### REQUIREMENT
Up to and including the line with "def execInitpin (pin", please reproduce the lines below exactly, beginning with the first.

### MATERIAL TO PROCESS
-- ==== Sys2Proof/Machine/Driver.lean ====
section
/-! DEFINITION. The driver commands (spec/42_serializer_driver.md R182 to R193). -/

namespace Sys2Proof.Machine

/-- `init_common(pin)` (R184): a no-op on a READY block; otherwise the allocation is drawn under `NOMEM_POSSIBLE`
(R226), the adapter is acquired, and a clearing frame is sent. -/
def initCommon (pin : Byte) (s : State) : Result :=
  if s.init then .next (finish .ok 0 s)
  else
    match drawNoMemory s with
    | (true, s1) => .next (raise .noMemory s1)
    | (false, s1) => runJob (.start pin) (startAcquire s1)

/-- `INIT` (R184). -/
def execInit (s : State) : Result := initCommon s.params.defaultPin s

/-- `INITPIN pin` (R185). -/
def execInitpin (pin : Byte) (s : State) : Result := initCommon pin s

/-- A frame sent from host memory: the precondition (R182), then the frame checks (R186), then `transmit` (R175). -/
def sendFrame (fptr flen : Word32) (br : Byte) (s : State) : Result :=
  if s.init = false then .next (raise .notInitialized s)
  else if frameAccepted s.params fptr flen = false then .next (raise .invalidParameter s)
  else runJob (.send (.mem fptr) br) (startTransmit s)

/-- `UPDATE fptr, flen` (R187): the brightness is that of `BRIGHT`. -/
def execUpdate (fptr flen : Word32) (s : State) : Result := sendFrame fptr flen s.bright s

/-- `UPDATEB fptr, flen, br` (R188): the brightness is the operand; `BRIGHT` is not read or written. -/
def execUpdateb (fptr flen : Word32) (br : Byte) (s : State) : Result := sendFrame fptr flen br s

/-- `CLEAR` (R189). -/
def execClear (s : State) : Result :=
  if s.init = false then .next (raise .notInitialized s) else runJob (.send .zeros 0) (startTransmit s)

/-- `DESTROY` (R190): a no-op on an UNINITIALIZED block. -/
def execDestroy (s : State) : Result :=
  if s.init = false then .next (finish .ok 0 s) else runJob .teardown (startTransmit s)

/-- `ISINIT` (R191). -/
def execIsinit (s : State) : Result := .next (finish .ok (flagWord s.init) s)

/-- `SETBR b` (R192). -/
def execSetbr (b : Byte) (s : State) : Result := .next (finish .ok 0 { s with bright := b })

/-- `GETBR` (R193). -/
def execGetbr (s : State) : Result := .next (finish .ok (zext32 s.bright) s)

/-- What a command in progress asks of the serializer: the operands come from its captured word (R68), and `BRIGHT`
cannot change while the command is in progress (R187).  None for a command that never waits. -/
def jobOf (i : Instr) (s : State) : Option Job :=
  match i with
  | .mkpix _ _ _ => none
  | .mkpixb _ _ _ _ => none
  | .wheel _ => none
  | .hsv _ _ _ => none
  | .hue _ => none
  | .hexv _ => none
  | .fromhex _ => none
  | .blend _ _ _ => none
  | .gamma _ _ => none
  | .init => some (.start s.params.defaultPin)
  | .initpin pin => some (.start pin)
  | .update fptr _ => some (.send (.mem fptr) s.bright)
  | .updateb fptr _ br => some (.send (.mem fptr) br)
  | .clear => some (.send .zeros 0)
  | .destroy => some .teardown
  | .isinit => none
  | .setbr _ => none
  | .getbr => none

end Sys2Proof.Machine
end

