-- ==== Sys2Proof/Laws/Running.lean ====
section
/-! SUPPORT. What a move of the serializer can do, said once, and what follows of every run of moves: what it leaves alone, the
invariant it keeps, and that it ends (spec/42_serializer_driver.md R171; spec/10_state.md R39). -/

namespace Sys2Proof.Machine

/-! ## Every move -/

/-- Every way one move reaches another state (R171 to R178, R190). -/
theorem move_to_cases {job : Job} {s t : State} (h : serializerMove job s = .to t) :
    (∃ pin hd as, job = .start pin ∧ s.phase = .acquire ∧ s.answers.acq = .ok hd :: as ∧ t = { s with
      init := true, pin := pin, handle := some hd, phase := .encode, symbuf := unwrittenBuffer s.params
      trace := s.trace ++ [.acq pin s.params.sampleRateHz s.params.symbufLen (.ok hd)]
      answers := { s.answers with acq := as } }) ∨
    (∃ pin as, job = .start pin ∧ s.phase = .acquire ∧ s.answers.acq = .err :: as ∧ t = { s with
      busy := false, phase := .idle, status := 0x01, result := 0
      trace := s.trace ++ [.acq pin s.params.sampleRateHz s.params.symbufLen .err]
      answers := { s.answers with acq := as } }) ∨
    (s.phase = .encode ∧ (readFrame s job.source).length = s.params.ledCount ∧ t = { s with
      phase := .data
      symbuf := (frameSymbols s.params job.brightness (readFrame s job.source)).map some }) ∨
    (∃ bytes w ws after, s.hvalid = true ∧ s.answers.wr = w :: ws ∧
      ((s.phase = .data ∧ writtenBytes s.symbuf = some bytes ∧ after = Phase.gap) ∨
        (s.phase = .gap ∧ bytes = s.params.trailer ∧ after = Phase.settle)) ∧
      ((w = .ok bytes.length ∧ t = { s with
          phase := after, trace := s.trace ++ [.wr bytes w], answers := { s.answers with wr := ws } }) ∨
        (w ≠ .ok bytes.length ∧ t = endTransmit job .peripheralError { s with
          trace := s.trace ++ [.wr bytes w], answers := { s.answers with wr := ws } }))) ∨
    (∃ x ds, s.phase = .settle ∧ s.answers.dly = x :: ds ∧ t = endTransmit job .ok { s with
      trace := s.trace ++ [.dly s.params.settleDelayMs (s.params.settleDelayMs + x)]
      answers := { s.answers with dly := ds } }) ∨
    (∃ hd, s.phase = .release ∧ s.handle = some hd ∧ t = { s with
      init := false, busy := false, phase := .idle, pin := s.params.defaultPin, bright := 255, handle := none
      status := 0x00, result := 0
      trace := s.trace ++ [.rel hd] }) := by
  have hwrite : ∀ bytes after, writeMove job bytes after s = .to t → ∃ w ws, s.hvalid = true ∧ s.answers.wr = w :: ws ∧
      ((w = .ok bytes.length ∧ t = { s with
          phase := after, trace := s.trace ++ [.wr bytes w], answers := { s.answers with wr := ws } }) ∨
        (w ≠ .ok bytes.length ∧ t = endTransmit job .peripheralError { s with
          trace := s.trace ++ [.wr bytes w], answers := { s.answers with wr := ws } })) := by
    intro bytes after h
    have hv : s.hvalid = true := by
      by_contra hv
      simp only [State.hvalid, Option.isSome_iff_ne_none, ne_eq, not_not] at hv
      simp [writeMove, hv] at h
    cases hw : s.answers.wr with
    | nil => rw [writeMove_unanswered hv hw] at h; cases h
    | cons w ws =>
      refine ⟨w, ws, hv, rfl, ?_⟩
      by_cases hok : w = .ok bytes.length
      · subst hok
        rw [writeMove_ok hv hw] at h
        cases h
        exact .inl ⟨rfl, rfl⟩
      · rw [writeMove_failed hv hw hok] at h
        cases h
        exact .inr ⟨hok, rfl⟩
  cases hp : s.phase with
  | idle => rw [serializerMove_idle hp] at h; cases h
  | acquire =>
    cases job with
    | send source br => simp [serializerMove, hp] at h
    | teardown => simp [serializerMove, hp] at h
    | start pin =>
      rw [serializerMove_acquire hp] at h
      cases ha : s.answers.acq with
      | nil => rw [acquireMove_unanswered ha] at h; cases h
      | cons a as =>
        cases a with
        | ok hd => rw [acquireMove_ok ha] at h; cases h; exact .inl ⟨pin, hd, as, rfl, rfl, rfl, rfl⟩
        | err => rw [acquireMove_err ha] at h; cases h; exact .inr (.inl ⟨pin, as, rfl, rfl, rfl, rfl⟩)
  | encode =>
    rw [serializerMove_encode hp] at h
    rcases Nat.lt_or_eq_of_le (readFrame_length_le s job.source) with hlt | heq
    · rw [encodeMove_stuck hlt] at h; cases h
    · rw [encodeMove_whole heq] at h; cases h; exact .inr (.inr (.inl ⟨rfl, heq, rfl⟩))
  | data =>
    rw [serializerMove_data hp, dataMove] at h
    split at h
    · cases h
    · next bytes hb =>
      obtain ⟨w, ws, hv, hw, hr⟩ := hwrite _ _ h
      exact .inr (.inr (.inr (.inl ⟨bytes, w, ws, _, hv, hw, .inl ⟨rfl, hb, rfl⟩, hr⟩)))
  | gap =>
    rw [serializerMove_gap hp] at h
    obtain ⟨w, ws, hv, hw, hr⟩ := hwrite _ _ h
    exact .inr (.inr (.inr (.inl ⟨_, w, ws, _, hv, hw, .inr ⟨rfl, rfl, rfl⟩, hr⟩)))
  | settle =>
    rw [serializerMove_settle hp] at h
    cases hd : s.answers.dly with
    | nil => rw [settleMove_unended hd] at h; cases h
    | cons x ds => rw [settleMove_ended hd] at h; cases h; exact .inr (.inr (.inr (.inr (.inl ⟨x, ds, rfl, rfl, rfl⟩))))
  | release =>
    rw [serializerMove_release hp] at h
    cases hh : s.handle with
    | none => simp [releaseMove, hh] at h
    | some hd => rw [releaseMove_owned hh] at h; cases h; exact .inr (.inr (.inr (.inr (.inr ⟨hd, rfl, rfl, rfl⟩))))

### ANSWER BOX
-- ==== Sys2Proof/Machine/Driver.lean ====
section
/-! DEFINITION. The driver commands (spec/42_serializer_driver.md R182 to R193). -/

namespace Sys2Proof.Machine

/-- `init_common(pin)` (R184): a no-op on a READY block; otherwise the allocation is drawn under `NOMEM_POSSIBLE`
(R226), the adapter is acquired, and a clearing frame is sent. -/
def initCommon (pin : Byte) (s : State) : Result :=
  if s.init then .next (finish .ok 0 s)
  else
    match drawNoMemory s with
    | (true, s1) => .next (raise .noMemory s1)
    | (false, s1) => runJob (.start pin) (startAcquire s1)

/-- `INIT` (R184). -/
def execInit (s : State) : Result := initCommon s.params.defaultPin s

/-- `INITPIN pin` (R185). -/
def execInitpin (pin : Byte) (s : State) : Result := initCommon pin s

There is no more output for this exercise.